In such a case, the principles of the Kantian ethics theory can be applied here in the bid to solve the dilemma. Since nothing is intrinsically good, whatever is good is a good will or motive. I will be guided by the good motive of respecting the wishes of Mr. Zel and ensuring that he has a meaningful and quality life but not a frustrated and quantitative life. What benefit is there in giving someone some stuff he does not value. Even if you give it and the person lives forever, he will never be happy in this live. You are supposed to ensure that a person lives life in its fullest even if he lives for a single day. Isn’t this a good motive? (Richard, 1979)

The utilitarian may argue that an act is good if it brings about more goodness than the evil or bad consequences. One may argue that removing these nasal pipes from feeding and giving him regular food would bring some more evil than good. This is because of course if the doctors prescription is followed Zel would live longer than if his autonomy is respected and in this way he will live longer than if he continued eating the regular or normal food. This is qualified to be a good action because life is better than death. (Richard, 1979)

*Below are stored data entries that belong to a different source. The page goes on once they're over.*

theorem rxRow_taken {c : Ctx} {b : Byte} {i : Instr} (h : rxRow c b = some i) :
    RowTaken c b i := by
  cases hs : c.state <;> simp only [rxRow, hs] at h
  case sync1 =>
    split at h <;> cases h
    · exact .sync1Match hs ‹_›
    · exact .sync1Miss hs ‹_›
  case sync2 =>
    split at h
    · cases h
      exact .sync2Match hs ‹_›
    · split at h <;> cases h
      · exact .sync2MissResync hs ‹_› ‹_›
      · exact .sync2MissDrop hs ‹_› ‹_›
  case cmd =>
    cases h
    exact .cmd hs
  case id =>
    cases h
    exact .id hs
  case payloadSize =>
    split at h
    case isTrue hb =>
      cases h
      exact .sizeZero hs hb
    case isFalse hb =>
      have hpos : 1 ≤ b.toNat := Nat.one_le_iff_ne_zero.mpr fun h0 => hb (BitVec.eq_of_toNat_eq h0)
      split at h <;> cases h
      case isTrue ho => exact .sizeOver hs ((isOversize_iff b).mp ho)
      case isFalse ho =>
        exact .sizeOk hs hpos ((isOversize_false_iff b).mp (Bool.eq_false_of_not_eq_true ho))
  case payload =>
    split at h
    · cases h
      exact .payloadMore hs ‹_›
    · split at h <;> cases h
      exact .payloadLast hs ‹_›

/-- The row is one of that byte, and its condition holds. -/
theorem RowTaken.sound {c : Ctx} {b : Byte} {i : Instr} (h : RowTaken c b i) :
    encode i = [0x10#8, b] ∧ Instr.wellFormed c i = true := by
  cases h with
  | sizeZero hs hb => exact ⟨hb ▸ rfl, by simpa [Instr.wellFormed]⟩
  | cmd | id => exact ⟨rfl, by simpa [Instr.wellFormed]⟩
  | sync1Match hs hx | sync1Miss hs hx | sync2Match hs hx | sizeOver hs hx | payloadMore hs hx
  | payloadLast hs hx => exact ⟨rfl, by simpa [Instr.wellFormed, hs]⟩
  | sync2MissResync hs hx hy | sync2MissDrop hs hx hy | sizeOk hs hx hy =>
    exact ⟨rfl, by simpa [Instr.wellFormed, hs] using ⟨hx, hy⟩⟩

/-- The twelve conditions exclude one another: the map finds the row whose condition holds. -/
theorem rxRow_complete {c : Ctx} {b : Byte} {i : Instr} (he : encode i = [0x10#8, b])
    (hw : Instr.wellFormed c i = true) : rxRow c b = some i := by
  cases i with
  | rxSync1Match | rxSync1Miss | rxSync2Match | rxCmd | rxId | rxSizeZero | rxPayloadMore
  | rxPayloadLast =>
    cases he
    simp_all [Instr.wellFormed, rxRow]
  | rxSync2MissResync | rxSync2MissDrop =>
    cases he
    simp only [Instr.wellFormed, Bool.and_eq_true, decide_eq_true_eq] at hw
    obtain ⟨⟨hs, h2⟩, h1⟩ := hw
    simp only [rxRow, hs, if_neg h2]
    simp [h1]
  | rxSizeOk =>
    cases he
    simp only [Instr.wellFormed, Bool.and_eq_true, decide_eq_true_eq] at hw
    obtain ⟨⟨hs, h1⟩, hn⟩ := hw
    have hz : b ≠ 0#8 := by rintro rfl; cases h1
    simp [rxRow, hs, hz, (isOversize_false_iff b).mpr hn]
  | rxSizeOver =>
    cases he
    simp only [Instr.wellFormed, Bool.and_eq_true, decide_eq_true_eq] at hw
    obtain ⟨hs, hn⟩ := hw
    have hz : b ≠ 0#8 := by rintro rfl; cases hn
    simp [rxRow, hs, hz, (isOversize_iff b).mpr hn]
  | init o => cases o <;> cases he
  | consume | onSilence | transmitOk | transmitReject | frame | vocM2lLedOn | vocM2lLedOff
  | vocM2lProfileSet | vocM2lProfileNext | vocM2lProfilePrev | vocM2lIntensityNext
  | vocM2lIntensitySet | vocM2lAnimationSpeed | vocM2lMaskKey | vocM2lMaskRow | vocM2lMaskMono
  | vocM2lStatusQuery | vocM2lKeyDown | vocM2lKeyBlink | vocM2lIap | vocL2mDebug | vocL2mStatus =>
    cases he

/-- Only a position at or beyond the size has no row (30_encoding.md R91). -/
theorem rxRow_eq_none_iff {c : Ctx} {b : Byte} :
    rxRow c b = none ↔
      c.state = .payload ∧ c.payloadSize.toNat ≤ c.payloadPosition.toNat := by
  cases hs : c.state <;> simp only [rxRow, hs]
  case cmd | id => simp
  case payload => split_ifs <;> simp <;> omega
  all_goals split_ifs <;> simp

/-- In a sound state every byte has a row. -/
theorem Inv.rxRow_exists {s : State} (hi : Inv s) (b : Byte) : ∃ i, rxRow s.ctx b = some i := by
  refine Option.ne_none_iff_exists'.mp fun hnone => ?_
  obtain ⟨hs, hle⟩ := rxRow_eq_none_iff.mp hnone
  obtain ⟨-, -, hlt⟩ := hi.payloadBound hs
  exact Nat.not_lt.mpr hle hlt

end Sys2Proof

namespace Sys2Proof.Machine

/-! ### CONSUME is the row of the map -/

theorem consume_before_init {b : Byte} {s : State} (hs : s.callback = none) :
    consume b s = .refused .beforeInit :=
  whenInitialised_none hs _

/-- Before the first INIT no row but INIT has a step (70_reset_and_hazards.md R241). -/
theorem exec_before_init {i : Instr} {s : State} (hi : ∀ o, i ≠ .init o)
    (hs : s.callback = none) : exec i s = .refused .beforeInit := by
  cases i with
  | init o => exact absurd rfl (hi o)
  | onSilence => rw [exec_onSilence, if_pos hs]
  | transmitOk | transmitReject | rxSync1Match | rxSync1Miss | rxSync2Match | rxSync2MissResync
  | rxSync2MissDrop | rxCmd | rxId | rxSizeZero | rxSizeOk | rxSizeOver | rxPayloadMore
  | rxPayloadLast =>
    simp only [exec]
    exact onlyWhen_none hs _
  | frame =>
    simp only [exec, execFrame, List.cons_append, consumeAll_cons, consume_before_init hs,
      andThen_of_refused]
  | consume | vocM2lLedOn | vocM2lLedOff | vocM2lProfileSet | vocM2lProfileNext
  | vocM2lProfilePrev | vocM2lIntensityNext | vocM2lIntensitySet | vocM2lAnimationSpeed
  | vocM2lMaskKey | vocM2lMaskRow | vocM2lMaskMono | vocM2lStatusQuery | vocM2lKeyDown
  | vocM2lKeyBlink | vocM2lIap | vocL2mDebug | vocL2mStatus => exact consume_before_init hs

/-- The row the map gives is the CONSUME of its byte (41_decoder.md R120). -/
theorem exec_of_rowTaken {b : Byte} {i : Instr} {s : State} (h : RowTaken s.ctx b i)
    (hc : s.callback ≠ none) : exec i s = consume b s := by
  cases h with
  | sync1Match hs h1 => exact rxSync1Match_eq_consume hc hs h1
  | sync1Miss hs h1 => exact rxSync1Miss_eq_consume hc hs h1
  | sync2Match hs h2 => exact rxSync2Match_eq_consume hc hs h2
  | sync2MissResync hs h2 h1 => exact rxSync2MissResync_eq_consume hc hs h2 h1
  | sync2MissDrop hs h2 h1 => exact rxSync2MissDrop_eq_consume hc hs h2 h1
  | cmd hs => exact rxCmd_eq_consume hc hs
  | id hs => exact rxId_eq_consume hc hs
  | sizeZero hs hb => exact hb ▸ rxSizeZero_eq_consume hc hs
  | sizeOk hs hpos hn => exact rxSizeOk_eq_consume hc hs hpos hn
  | sizeOver hs hn => exact rxSizeOver_eq_consume hc hs hn
  | payloadMore hs hp => exact rxPayloadMore_eq_consume hc hs hp
  | payloadLast hs hp => exact rxPayloadLast_eq_consume hc hs hp

/-- Before the first INIT too, where both are refused. -/
theorem exec_of_rxRow {b : Byte} {i : Instr} {s : State} (h : rxRow s.ctx b = some i) :
    exec i s = consume b s := by
  have taken := rxRow_taken h
  by_cases hc : s.callback = none
  · have noInit : ∀ o, i ≠ .init o := by
      rintro o rfl
      cases taken
    rw [exec_before_init noInit hc, consume_before_init hc]
  · exact exec_of_rowTaken taken hc

end Sys2Proof.Machine

namespace Sys2Proof

open Sys2Proof.Machine

/-! ### Decode after encode, one lemma per shape of request -/

/-- A received byte is read back as the row whose condition holds. -/
theorem decode_encode_rxByte {c : Ctx} {b : Byte} {i : Instr} (rest : List Byte)
    (he : encode i = [0x10#8, b]) (hw : Instr.wellFormed c i = true) :
    decode c (encode i ++ rest) = .ok (i, rest) := by
  have row := rxRow_complete he hw
  rw [he]
  simp [decode, decodeRxByte, row]

/-- The payload operand's own length is sent, and lengths up to 255 are read back (log entry 20). -/
theorem decode_encodeTransmit {c : Ctx} {tx : TxCall} (rest : List Byte)
    (hlen : tx.payload.length ≤ 255) :
    decode c (encodeTransmit tx ++ rest) = .ok (txRow tx, rest) := by
  have sent : (BitVec.ofNat 8 tx.payload.length).toNat = tx.payload.length := by
    rw [BitVec.toNat_ofNat]
    omega
  simp [encodeTransmit, decode, decodeOperation, decodeTransmit, sent]

theorem txRow_ok {tx : TxCall} (hn : tx.payloadSize.toNat ≤ 64) :
    txRow tx = .transmitOk tx.command tx.payload tx.payloadSize tx.retries := by
  simp [txRow, (isOversize_false_iff _).mpr hn]

theorem txRow_reject {tx : TxCall} (hn : 65 ≤ tx.payloadSize.toNat) :
    txRow tx = .transmitReject tx.command tx.payload tx.payloadSize tx.retries := by
  simp [txRow, (isOversize_iff _).mpr hn]

/-- A legal frame's size byte tells where it ends (30_encoding.md R82). -/
theorem decode_encode_frame {c : Ctx} {sy1 sy2 command id n : Byte} {p : List Byte}
    (rest : List Byte) (hn : n.toNat ≤ 64) (hlen : p.length = n.toNat) :
    decode c (encode (.frame sy1 sy2 command id n p) ++ rest) =
      .ok (.frame sy1 sy2 command id n p, rest) := by
  have told : framePayloadLength n = p.length := by
    simp [framePayloadLength, (isOversize_false_iff n).mpr hn, hlen]
  simp [encode, decode, decodeFrame, told]

theorem decode_encode {c : Ctx} {i : Instr} (rest : List Byte)
    (hw : Instr.wellFormed c i = true) : decode c (encode i ++ rest) = .ok (i, rest) := by
  cases i with
  | init o =>
    cases o with
    | none => cases hw
    | some h => rfl
  | transmitOk command p n r =>
    simp only [Instr.wellFormed, Bool.and_eq_true, decide_eq_true_eq] at hw
    obtain ⟨⟨hn, -⟩, hlen⟩ := hw
    exact (decode_encodeTransmit rest hlen).trans (by rw [txRow_ok hn])
  | transmitReject command p n r =>
    simp only [Instr.wellFormed, Bool.and_eq_true, decide_eq_true_eq] at hw
    obtain ⟨hn, hlen⟩ := hw
    exact (decode_encodeTransmit rest hlen).trans (by rw [txRow_reject hn])
  | rxSync1Match | rxSync1Miss | rxSync2Match | rxSync2MissResync | rxSync2MissDrop | rxCmd | rxId
  | rxSizeZero | rxSizeOk | rxSizeOver | rxPayloadMore | rxPayloadLast =>
    exact decode_encode_rxByte rest rfl hw
  | frame =>
    simp only [Instr.wellFormed, Bool.and_eq_true, decide_eq_true_eq] at hw
    obtain ⟨⟨-, hn⟩, hlen⟩ := hw
    exact decode_encode_frame rest hn hlen
  | consume | onSilence | vocM2lLedOn | vocM2lLedOff | vocM2lProfileSet | vocM2lProfileNext
  | vocM2lProfilePrev | vocM2lIntensityNext | vocM2lIntensitySet | vocM2lAnimationSpeed
  | vocM2lMaskKey | vocM2lMaskRow | vocM2lMaskMono | vocM2lStatusQuery | vocM2lKeyDown
  | vocM2lKeyBlink | vocM2lIap | vocL2mDebug | vocL2mStatus => rfl

/-- The strobes of a byte and a TRANSMIT together begin no instruction's bytes: decoding them leaves
the TRANSMIT over, and decoding what was encoded leaves nothing. -/
theorem encode_ne_accompanied_byte {c : Ctx} {i : Instr} (bs : List Byte)
    (hw : Instr.wellFormed c i = true) : encode i ≠ 0x05#8 :: bs := by
  intro he
  have read := decode_encode [] hw
  rw [he] at read
  cases bs <;> simp [decode, decodeOperation] at read

end Sys2Proof

namespace Sys2Proof.Machine

/-! ### The step of an encoded request -/

/-- Requests that decode, and are no two TRANSMITs at once, are run. -/
theorem step_runs {s : State} {i : Instr} {rest : List Byte}
    (h : decode s.ctx s.requests = .ok (i, rest)) (ho : overlappingTransmits s = false) :
    step s = exec i (setRequests rest s) := by
  simp [step_of_decoded h, ho]

/-- Asking for one instruction alone is not asking for two TRANSMITs at once. -/
theorem overlappingTransmits_of_encoded {s : State} {i : Instr} {rest : List Byte}
    (hw : Instr.wellFormed s.ctx i = true) (hr : s.requests = encode i ++ rest) :
    overlappingTransmits s = false := by
  cases he : encode i with
  | nil =>
    have read := decode_encode [] hw
    simp [he, decode] at read
  | cons lead bs =>
    refine overlappingTransmits_of_lead (rest := bs ++ rest) (by rw [hr, he]; rfl) ?_
    rintro rfl
    exact encode_ne_accompanied_byte bs hw he

end Sys2Proof.Machine

open Sys2Proof Sys2Proof.Machine

/-- Settles O51: each shape of request is read back as the row it was written from. -/
theorem decodeReadsWhatEncodeWrites : Obligations.DecodeReadsWhatEncodeWrites :=
  fun _ _ rest hw => decode_encode rest hw

/-- Settles O20: the map's row exists by INV1, and it is the only row of the byte whose condition
holds. -/
theorem consumeIsTheRowOfTheMap : Obligations.ConsumeIsTheRowOfTheMap := by
  intro s b hi
  obtain ⟨i, row⟩ := hi.rxRow_exists b
  obtain ⟨he, hw⟩ := (rxRow_taken row).sound
  refine ⟨i, row, hw, he, (exec_of_rxRow row).symm, fun j hwj hej => ?_⟩
  exact Option.some.inj ((rxRow_complete hej hwj).symm.trans row)

/-- Settles O53: decode reads what encode wrote, and an encoded request is never two TRANSMITs at
once. -/
theorem encodedRequestsRun : Obligations.EncodedRequestsRun := by
  intro s i rest hw
  exact step_runs (s := { s with requests := encode i ++ rest }) (decode_encode rest hw)
    (overlappingTransmits_of_encoded hw rfl)

/-- Settles O19: each row is guarded by its own condition, under its own name. -/
theorem rowsOutsideTheirConditionAreRefused :
    Obligations.RowsOutsideTheirConditionAreRefused := by
  intro s b p n r hc
  refine ⟨?_, fun hn => ?_, fun hn => ?_⟩
  · simp only [List.forall_mem_cons]
    refine ⟨?_, ?_, ?_, ?_, ?_, ?_, ?_, ?_, ?_, ?_, ?_, ?_, List.forall_mem_nil _⟩
    all_goals
      intro outside
      simp only [exec]
      exact onlyWhen_false hc outside _
  · exact onlyWhen_false hc (by simp [(isOversize_iff n).mpr hn]) _
  · exact onlyWhen_false hc ((isOversize_false_iff n).mpr hn) _

/-- Settles O55: decoding the strobes leaves the TRANSMIT's own strobe as the next request. -/
theorem transmitMayAccompany : Obligations.TransmitMayAccompany := by
  intro s b rest
  refine ⟨fun alone => step_runs (s := { s with requests := 0x05#8 :: b :: rest }) rfl ?_,
    step_runs (s := { s with requests := 0x03#8 :: rest }) rfl
      (overlappingTransmits_of_lead rfl (by decide))⟩
  rw [overlappingTransmits_of_byte rfl]
  exact Bool.and_eq_false_iff.mpr alone

/-- Settles O57: each word's request is a few bytes, which the decoder reads by computation. -/
theorem tableWordsDecode : Obligations.TableWordsDecode :=
  ⟨rfl, rfl, rfl, rfl, rfl, rfl, rfl, rfl⟩
end

section
/-! PROOFS. The statements of 40_init.md: INIT's writes (R110, R111) and its refusal (R113). -/

namespace Sys2Proof.Machine

/-! ### INIT, one equation per kind of handler -/

/-- With a handler INIT makes its writes, in every state: it alone needs no INIT before it
(70_reset_and_hazards.md R241). -/
theorem exec_init_some (h : Handler) (s : State) :
    exec (.init (some h)) s = .next (initialise h s) := rfl

theorem exec_init_none (s : State) : exec (.init none) s = .refused .initWithoutHandler := rfl

end Sys2Proof.Machine

open Sys2Proof Sys2Proof.Machine

/-- Settles O1: INIT is `initialise`, whose definition is R110's six writes. -/
theorem initBindsAndClears : Obligations.InitBindsAndClears := by
  intro h s
  rw [exec_init_some, initialise]

/-- Settles O2: INIT tests its handler and no register. -/
theorem initWithoutHandlerIsRefused : Obligations.InitWithoutHandlerIsRefused :=
  exec_init_none
end

section
/-! PROOFS. The statements of 41_decoder.md: the twelve transitions (R122 to R134), CONSUME as a whole
(R120, R136 to R139, R147), what the handler calls meanwhile (R138), whole frames (R140, R142), and
how alignment is regained (R141). -/

namespace Sys2Proof.Machine

/-! ### CONSUME, the branches of 41_decoder.md R121 that have no equation yet -/

section
variable {b : Byte} {s : State} (hc : s.callback ≠ none)
include hc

Life is indeed better than death. But we should also remember that happiness is better than suffering. Besides who says that Zel must die if he takes regular food? And who said that there is nothing else that can be done to prolong his life while he is still taking the regular food. One should not limit himself to one option especially if the option brings about suffering to the subjects in questions. The theory by Kent explains that the actions done should be an end by themselves but not a means to an end. By trying to impose unwanted foods to Zel, the physician will only be trying to find a way of holding on to the principle of beneficence to end criticism which is not necessary. (Richard, 1979)

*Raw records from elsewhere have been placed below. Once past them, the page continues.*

-- ==== Sys2Proof/Machine/Registers.lean ====
section
/-! DEFINITION. The meanings of the writes of the management space: each word's own rule accepts or refuses (R174). -/

namespace Sys2Proof.Machine

open Host (Outcome)

/-- All five configuration fields replaced when quota and order mode are permitted; the count stays (R48). -/
def SourceEntry.configure (e : SourceEntry) (v : Word) : Option SourceEntry :=
  match OrderMode.ofCode (v.extractLsb' 16 2) with
  | none => none
  | some mode =>
    if (v.extractLsb' 4 5).toNat ≤ 16 then
      some { valid := v.getLsbD 0, group := (v.extractLsb' 1 2).toFin, quota := v.extractLsb' 4 5,
             permission := v.getLsbD 12, order := mode, count := e.count }
    else none

/-- A write to a source's configuration word (R48). -/
def writeSourceConfig (r : Request) (s : State) : Option State :=
  match r.word with
  | some (.sourceConfig n) =>
    ((getAt s.sources n).configure r.value).map fun e => { s with sources := putAt s.sources n e }
  | _ => none

/-- SOURCE_CONFIGURATION_WRITE (R48). -/
def execSourceConfigurationWrite (s : State) : Outcome State Fault Refusal :=
  .next (takeRequest .sourceConfiguration (writeWith writeSourceConfig) s)

/-- The window as it would stand after a write of word `k`; absent when the word itself gives a size or an
access that is not permitted (R55 conditions 1 and 2). -/
def Window.withWord (w : Window) (k : Fin 4) (v : Word) : Option Window :=
  match k with
  | 0 =>
    (Access.ofCode (v.extractLsb' 4 2)).map fun a =>
      { w with valid := v.getLsbD 0, access := a, groups := v.extractLsb' 8 4,
               cls := (v.extractLsb' 16 2).toFin, absorb := v.getLsbD 20 }
  | 1 =>
    let e := v.extractLsb' 0 6
    if 12 ≤ e.toNat ∧ e.toNat ≤ 40 then some { w with sizeExp := e } else none
  | 2 => some { w with base := v.extractLsb' 0 28 }
  | 3 => some { w with transBase := v.extractLsb' 0 28 }

/-- Both bases are multiples of the window's size (R53, R55 conditions 3 and 4). -/
def Window.aligned (w : Window) : Bool :=
  decide ((baseAddress w.base).toNat % w.size = 0) && decide ((baseAddress w.transBase).toNat % w.size = 0)

/-- A write to a word of the STAGING view (R55). -/
def writeStaging (r : Request) (s : State) : Option State :=
  match r.word with
  | some (.staging i k) =>
    let bank := getAt s.banks s.stagingBank
    match (getAt bank i).withWord k r.value with
    | some w =>
      if w.aligned then some { s with banks := putAt s.banks s.stagingBank (putAt bank i w) } else none
    | none => none
  | _ => none

/-- STAGING_WINDOW_WRITE (R55). -/
def execStagingWindowWrite (s : State) : Outcome State Fault Refusal :=
  .next (takeRequest .stagingWindow (writeWith writeStaging) s)

/-- The limit field of a limit word (R196). -/
def limitOf (v : Word) : BitVec 12 := v.extractLsb' 0 12

/-- A write of a class limit from 1 to 4095 (R61). -/
def writeTimeoutClass (r : Request) (s : State) : Option State :=
  match r.word with
  | some (.timeoutClass c) =>
    if limitOf r.value = 0#12 then none
    else some { s with timeoutLimits := putAt s.timeoutLimits c (limitOf r.value) }
  | _ => none

/-- TIMEOUT_CLASS_WRITE (R61). -/
def execTimeoutClassWrite (s : State) : Outcome State Fault Refusal :=
  .next (takeRequest .timeoutClass (writeWith writeTimeoutClass) s)

/-- A write of the quarantine limit from 1 to 4095 (R62). -/
def writeQuarantineLimit (r : Request) (s : State) : Option State :=
  if limitOf r.value = 0#12 then none else some { s with quarantineLimit := limitOf r.value }

/-- QUARANTINE_LIMIT_WRITE (R62). -/
def execQuarantineLimitWrite (s : State) : Outcome State Fault Refusal :=
  .next (takeRequest .quarantineLimit (writeWith writeQuarantineLimit) s)

/-- A write of the tick period: prescale and reload become pending; reload 0 is refused (R107). -/
def writeTickPeriod (r : Request) (s : State) : Option State :=
  let reload := r.value.extractLsb' 16 16
  if reload = 0#16 then none
  else
    some { s with
      tick := { s.tick with pendingPeriod := some (Prescale.ofCode (r.value.extractLsb' 0 2), reload) } }

/-- TICK_PERIOD_WRITE (R107). -/
def execTickPeriodWrite (s : State) : Outcome State Fault Refusal :=
  .next (takeRequest .tickPeriod (writeWith writeTickPeriod) s)

/-- A write of the run flag (R108). -/
def writeTickRun (r : Request) (s : State) : Option State :=
  some { s with tick := { s.tick with run := r.value.getLsbD 0 } }

/-- TICK_RUN_WRITE (R108). -/
def execTickRunWrite (s : State) : Outcome State Fault Refusal :=
  .next (takeRequest .tickRun (writeWith writeTickRun) s)

/-- The mask of position `i` set from bit `i + 1` (R198). -/
def ErrorUnit.maskFrom (v : Word) (e : ErrorUnit) (i : Fin 20) : ErrorUnit :=
  { e with items := putAt e.items i { getAt e.items i with mask := v.getLsbD (i.val + 1) } }

/-- A write of the twenty masks (R151). -/
def writeErrorMask (r : Request) (s : State) : Option State :=
  some { s with err := (List.finRange 20).foldl (ErrorUnit.maskFrom r.value) s.err }

/-- ERROR_MASK_WRITE (R151). -/
def execErrorMaskWrite (s : State) : Outcome State Fault Refusal :=
  .next (takeRequest .errorMask (writeWith writeErrorMask) s)

/-- Severity code `i` of a severity word (R198). -/
def severityCode (v : Word) (i : Fin 10) : BitVec 2 := v.extractLsb' (2 * i.val) 2

/-- The kind position that code `i` of the first or second word is for (R198). -/
def severityIndex (second : Bool) (i : Fin 10) : Fin 20 := Fin.ofNat 20 (i.val + if second then 10 else 0)

/-- The severity of one position set from its code. -/
def ErrorUnit.severityFrom (second : Bool) (v : Word) (e : ErrorUnit) (i : Fin 10) : ErrorUnit :=
  let k := severityIndex second i
  { e with
    items := putAt e.items k
      { getAt e.items k with
        severity := (Severity.ofCode (severityCode v i)).getD (getAt e.items k).severity } }

/-- A write of ten severities, refused when any code names none (R152). -/
def writeErrorSeverity (r : Request) (s : State) : Option State :=
  match r.word with
  | some (.errorSeverity second) =>
    if (List.finRange 10).all fun i => (Severity.ofCode (severityCode r.value i)).isSome then
      some { s with err := (List.finRange 10).foldl (ErrorUnit.severityFrom second r.value) s.err }
    else none
  | _ => none

/-- ERROR_SEVERITY_WRITE (R152). -/
def execErrorSeverityWrite (s : State) : Outcome State Fault Refusal :=
  .next (takeRequest .errorSeverity (writeWith writeErrorSeverity) s)

/-- A write of halt-on-fatal (R153). -/
def writeErrorControl (r : Request) (s : State) : Option State :=
  some { s with err := { s.err with haltOnFatal := r.value.getLsbD 0 } }

/-- ERROR_CONTROL_WRITE (R153). -/
def execErrorControlWrite (s : State) : Outcome State Fault Refusal :=
  .next (takeRequest .errorControl (writeWith writeErrorControl) s)

/-- A write of the alert configuration word (R161, R197). -/
def writeAlertConfig (r : Request) (s : State) : Option State :=
  let v := r.value
  some { s with
    alert := s.alert.configure (v.extractLsb' 0 5).toFin (v.getLsbD 8) (v.getLsbD 16) (v.getLsbD 17)
      (v.getLsbD 18) }

/-- ALERT_CONFIGURATION_WRITE (R161). -/
def execAlertConfigurationWrite (s : State) : Outcome State Fault Refusal :=
  .next (takeRequest .alertConfiguration (writeWith writeAlertConfig) s)

/-- A write of the far source ID, accepted in QUIESCED with no tag QUARANTINED (R184). -/
def writeFarSource (r : Request) (s : State) : Option State :=
  if s.opState = .quiesced ∧ s.anyQuarantined = false then
    some { s with farSource := (r.value.extractLsb' 0 5).toFin }
  else none

/-- FAR_SOURCE_ID_WRITE (R184). -/
def execFarSourceIdWrite (s : State) : Outcome State Fault Refusal :=
  .next (takeRequest .farSource (writeWith writeFarSource) s)

/-- MANAGEMENT_WRITE: every request no other row takes, every READ among them (R173, R174). -/
def execManagementWrite (s : State) : Outcome State Fault Refusal :=
  .next (takeRequest .other handleOther s)

end Sys2Proof.Machine
end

Ethical dilemmas are real. Many people have found themselves fighting within their hearts, trying to decide which principle to follow and which one to ignore. Some times it becomes hard to balance all of the principles to s satisfaction. What ever dilemma, the ethical theories can be used to give an insight for a way out.

Reference list

Constance, W. (2006). An ethical dilemma involving a shy-drager patient: a case study. Journal of Neuroscience Nursing, (Neurosciences research), 46, 15-16.

Edge, R., & Groves, J. (2005). Autonomy vs. paternalism: A contest between virtues. In C. L. Esperti (Ed.), Ethics of health care: A guide for clinical practice (3rd ed., rev., pp. 143 -166). Clifton Park, NY: Thomson Delmar Learning.

Nordgren, S, & Fridlund, B. (2001). Patient’s perceptions of self-determination as expressed in the context of care. Journal of Advanced Nursing, 35(1), 117-125.

Richard, T. (1979) “The Varieties of Ethical Theories, Buffalo Psychiatric Center. Web.

Sjostrom, A., Hohnberg, B., & Strang, E (2002). Parkinson-plus patients: An unknown group with severe symptoms. Journal of Neuroscience Nursing, 34, 314-319.

Wenning, G. K., Shlomo, B., Hughes, A., Daniel, S. E., Lees, A., & Quinn, N. E (2000).

What clinical features are most useful to distinguish definite multiple system Atrophy from Parkinson’s disease? Journal of Neurology, Neurosurgery And Psychiatry, 68, 434-141.